[Zope-dev] Follow up: Coroner's toolkit for zope, or how to figure out what went wrong.

Romain Slootmaekers romain@zzict.com
Mon, 12 Aug 2002 19:17:09 +0200


Toby Dickenson wrote:
> On Monday 12 Aug 2002 4:50 pm, Joachim Werner wrote:
> 
>>Hi!
>>
>>I know of exactly two cases that could really cause a ZODB loose data: if
>>you reach the 2GB limit with a Python not compiled for larger files and if
>>you reach the physical limit of your storage. That is, if your case doesn't
>>add a third one ...

well, it isn't the 2GB limit, nor the storage limit,...
BTW, i wish I still had your good faith in software :(

> 
> 
> FileStorage is robust and mature, but its not a good as this statement 
> suggests.  There have been a number of bugs that cause packing to delete more 
> than it should (a few very small holes still remain), bugs that cause 
> FileStorage to overwrite the middle of its log file, and bugs that cause its 
> position index to get muddled.

ouch. packing couldn't be the problem though.... (we haven't packed 
recently)

After spending some times looking at the logs. I could dig up the 
following traceback :


   File 
"/home/zope/Zope-2.5.1-linux2-x86/lib/python/ZODB/Connection.py", line 46
3, in setstate
     raise ReadConflictError(object=object)
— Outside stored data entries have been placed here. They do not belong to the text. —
/-! ### fault -/

@[simp] theorem fault_clk (d : Dev) (sr : Nat) (c : FClass) (co u a : Nat) : (d.fault sr c co u a).clk = d.clk := by
  simp [Dev.fault]
@[simp] theorem fault_freeCtr (d : Dev) (sr : Nat) (c : FClass) (co u a : Nat) : (d.fault sr c co u a).freeCtr = d.freeCtr := by
  simp [Dev.fault]
@[simp] theorem fault_host (d : Dev) (sr : Nat) (c : FClass) (co u a : Nat) : (d.fault sr c co u a).host = d.host := by
  simp [Dev.fault]
@[simp] theorem fault_ring (d : Dev) (sr : Nat) (c : FClass) (co u a : Nat) : (d.fault sr c co u a).ring = d.ring := by
  simp [Dev.fault]
@[simp] theorem fault_links (d : Dev) (sr : Nat) (c : FClass) (co u a : Nat) : (d.fault sr c co u a).links = d.links := by
  simp [Dev.fault]
@[simp] theorem fault_tally (d : Dev) (sr : Nat) (c : FClass) (co u a : Nat) : (d.fault sr c co u a).tally = d.tally := by
  simp [Dev.fault]
@[simp] theorem fault_ports (d : Dev) (sr : Nat) (c : FClass) (co u a : Nat) : (d.fault sr c co u a).ports = d.ports := by
  simp [Dev.fault]
@[simp] theorem fault_slices (d : Dev) (sr : Nat) (c : FClass) (co u a : Nat) : (d.fault sr c co u a).slices = d.slices := by
  simp [Dev.fault]
@[simp] theorem fault_scaler (d : Dev) (sr : Nat) (c : FClass) (co u a : Nat) : (d.fault sr c co u a).scaler = d.scaler := by
  simp [Dev.fault]
@[simp] theorem fault_mem (d : Dev) (sr : Nat) (c : FClass) (co u a : Nat) : (d.fault sr c co u a).mem = d.mem := by
  simp [Dev.fault]
@[simp] theorem fault_skid (d : Dev) (sr : Nat) (c : FClass) (co u a : Nat) : (d.fault sr c co u a).skid = d.skid := by
  simp [Dev.fault]
@[simp] theorem fault_path (d : Dev) (sr : Nat) (c : FClass) (co u a : Nat) : (d.fault sr c co u a).path = d.path := by
  simp [Dev.fault]
@[simp] theorem fault_bark (d : Dev) (sr : Nat) (c : FClass) (co u a : Nat) : (d.fault sr c co u a).bark = d.bark := by
  simp [Dev.fault]
@[simp] theorem fault_kerf (d : Dev) (sr : Nat) (c : FClass) (co u a : Nat) : (d.fault sr c co u a).kerf = d.kerf := by
  simp [Dev.fault]
@[simp] theorem fault_nvm (d : Dev) (sr : Nat) (c : FClass) (co u a : Nat) : (d.fault sr c co u a).nvm = d.nvm := by
  simp [Dev.fault]
@[simp] theorem fault_pwr (d : Dev) (sr : Nat) (c : FClass) (co u a : Nat) : (d.fault sr c co u a).pwr = d.pwr := by
  simp [Dev.fault]
@[simp] theorem fault_lanes (d : Dev) (sr : Nat) (c : FClass) (co u a : Nat) : (d.fault sr c co u a).lanes = d.lanes := by
  simp [Dev.fault]
@[simp] theorem fault_pins (d : Dev) (sr : Nat) (c : FClass) (co u a : Nat) : (d.fault sr c co u a).pins = d.pins := by
  simp [Dev.fault]

theorem fault_cord (d : Dev) (sr : Nat) (c : FClass) (co u a : Nat) (h : c ≠ .fatal) : (d.fault sr c co u a).cord = d.cord := by
  simp [Dev.fault, faultN_cord _ _ _ _ _ _ _ _ h]
theorem fault_mill (d : Dev) (sr : Nat) (c : FClass) (co u a : Nat) (h : c ≠ .fatal) : (d.fault sr c co u a).mill = d.mill := by
  simp [Dev.fault, faultN_mill _ _ _ _ _ _ _ _ h]

/-! ### faultOpen -/

@[simp] theorem faultOpen_clk (d : Dev) (sr : Nat) (c : FClass) (u a : Nat) : (d.faultOpen sr c u a).clk = d.clk := by
  simp [Dev.fault, Dev.faultOpen]
@[simp] theorem faultOpen_freeCtr (d : Dev) (sr : Nat) (c : FClass) (u a : Nat) : (d.faultOpen sr c u a).freeCtr = d.freeCtr := by
  simp [Dev.fault, Dev.faultOpen]
@[simp] theorem faultOpen_host (d : Dev) (sr : Nat) (c : FClass) (u a : Nat) : (d.faultOpen sr c u a).host = d.host := by
  simp [Dev.fault, Dev.faultOpen]
@[simp] theorem faultOpen_ring (d : Dev) (sr : Nat) (c : FClass) (u a : Nat) : (d.faultOpen sr c u a).ring = d.ring := by
  simp [Dev.fault, Dev.faultOpen]
@[simp] theorem faultOpen_links (d : Dev) (sr : Nat) (c : FClass) (u a : Nat) : (d.faultOpen sr c u a).links = d.links := by
  simp [Dev.fault, Dev.faultOpen]
@[simp] theorem faultOpen_tally (d : Dev) (sr : Nat) (c : FClass) (u a : Nat) : (d.faultOpen sr c u a).tally = d.tally := by
  simp [Dev.fault, Dev.faultOpen]
@[simp] theorem faultOpen_ports (d : Dev) (sr : Nat) (c : FClass) (u a : Nat) : (d.faultOpen sr c u a).ports = d.ports := by
  simp [Dev.fault, Dev.faultOpen]
@[simp] theorem faultOpen_slices (d : Dev) (sr : Nat) (c : FClass) (u a : Nat) : (d.faultOpen sr c u a).slices = d.slices := by
  simp [Dev.fault, Dev.faultOpen]
@[simp] theorem faultOpen_scaler (d : Dev) (sr : Nat) (c : FClass) (u a : Nat) : (d.faultOpen sr c u a).scaler = d.scaler := by
  simp [Dev.fault, Dev.faultOpen]
@[simp] theorem faultOpen_mem (d : Dev) (sr : Nat) (c : FClass) (u a : Nat) : (d.faultOpen sr c u a).mem = d.mem := by
  simp [Dev.fault, Dev.faultOpen]
@[simp] theorem faultOpen_skid (d : Dev) (sr : Nat) (c : FClass) (u a : Nat) : (d.faultOpen sr c u a).skid = d.skid := by
  simp [Dev.fault, Dev.faultOpen]
@[simp] theorem faultOpen_path (d : Dev) (sr : Nat) (c : FClass) (u a : Nat) : (d.faultOpen sr c u a).path = d.path := by
  simp [Dev.fault, Dev.faultOpen]
@[simp] theorem faultOpen_bark (d : Dev) (sr : Nat) (c : FClass) (u a : Nat) : (d.faultOpen sr c u a).bark = d.bark := by
  simp [Dev.fault, Dev.faultOpen]
@[simp] theorem faultOpen_kerf (d : Dev) (sr : Nat) (c : FClass) (u a : Nat) : (d.faultOpen sr c u a).kerf = d.kerf := by
  simp [Dev.fault, Dev.faultOpen]
@[simp] theorem faultOpen_nvm (d : Dev) (sr : Nat) (c : FClass) (u a : Nat) : (d.faultOpen sr c u a).nvm = d.nvm := by
  simp [Dev.fault, Dev.faultOpen]
@[simp] theorem faultOpen_pwr (d : Dev) (sr : Nat) (c : FClass) (u a : Nat) : (d.faultOpen sr c u a).pwr = d.pwr := by
  simp [Dev.fault, Dev.faultOpen]
@[simp] theorem faultOpen_lanes (d : Dev) (sr : Nat) (c : FClass) (u a : Nat) : (d.faultOpen sr c u a).lanes = d.lanes := by
  simp [Dev.fault, Dev.faultOpen]
@[simp] theorem faultOpen_pins (d : Dev) (sr : Nat) (c : FClass) (u a : Nat) : (d.faultOpen sr c u a).pins = d.pins := by
  simp [Dev.fault, Dev.faultOpen]

theorem faultOpen_cord (d : Dev) (sr : Nat) (c : FClass) (u a : Nat) (h : c ≠ .fatal) : (d.faultOpen sr c u a).cord = d.cord := by
  simp [Dev.fault, Dev.faultOpen, faultN_cord _ _ _ _ _ _ _ _ h]
theorem faultOpen_mill (d : Dev) (sr : Nat) (c : FClass) (u a : Nat) (h : c ≠ .fatal) : (d.faultOpen sr c u a).mill = d.mill := by
  simp [Dev.fault, Dev.faultOpen, faultN_mill _ _ _ _ _ _ _ _ h]

end Sys2Proof.Machine
end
ReadConflictError: database read conflict error (oid 000000000000bc8d,

our code that causes it basically changes some attributes and then
does a

self._p_changed=1

in some persistent object.


The problem is this:
appearantly that object is also touched in some other thread causing the 
conflict error.

So far I understand what's happening. but then it gets blurry.
the resolution of the conflict handeling somehow drops everything in 
that object tree.

Basically we have

class DB (Persistent,Implicit):
    .....

    def __init__(self):
	self.__dbItems=[]

class DBItem(Persistent,Implicit):
    ....

    def setSomething(self,...):
        ...
        self._p_changed=1




and DB contains a set of DBItem objects, and touching one of them drops 
the DB object.


> 
> 
> The first thing I would recommend trying today is shutting down, removing 
> data.fs.index, and restarting. In recebnt versions data.fs.index make very 
> heavy use of BTrees, and all released versions of the BTree code have small 
> bugs.

hm, isn't there a policy on adding tests that expose the bugs to the set 
of unittests ?

If we (our company that is)can't resolve the problem, we'll have to 
reconsider our strategy on data storage and perhaps even drop the use of 
the ZODB for anything but scripts and static content. all managed 
content types then have to stored in something more robust like some 
relational database, and we all know how well object trees fit into 
relational databases. :(


Anyway, If we find more, then we'll post it here.
Sloot.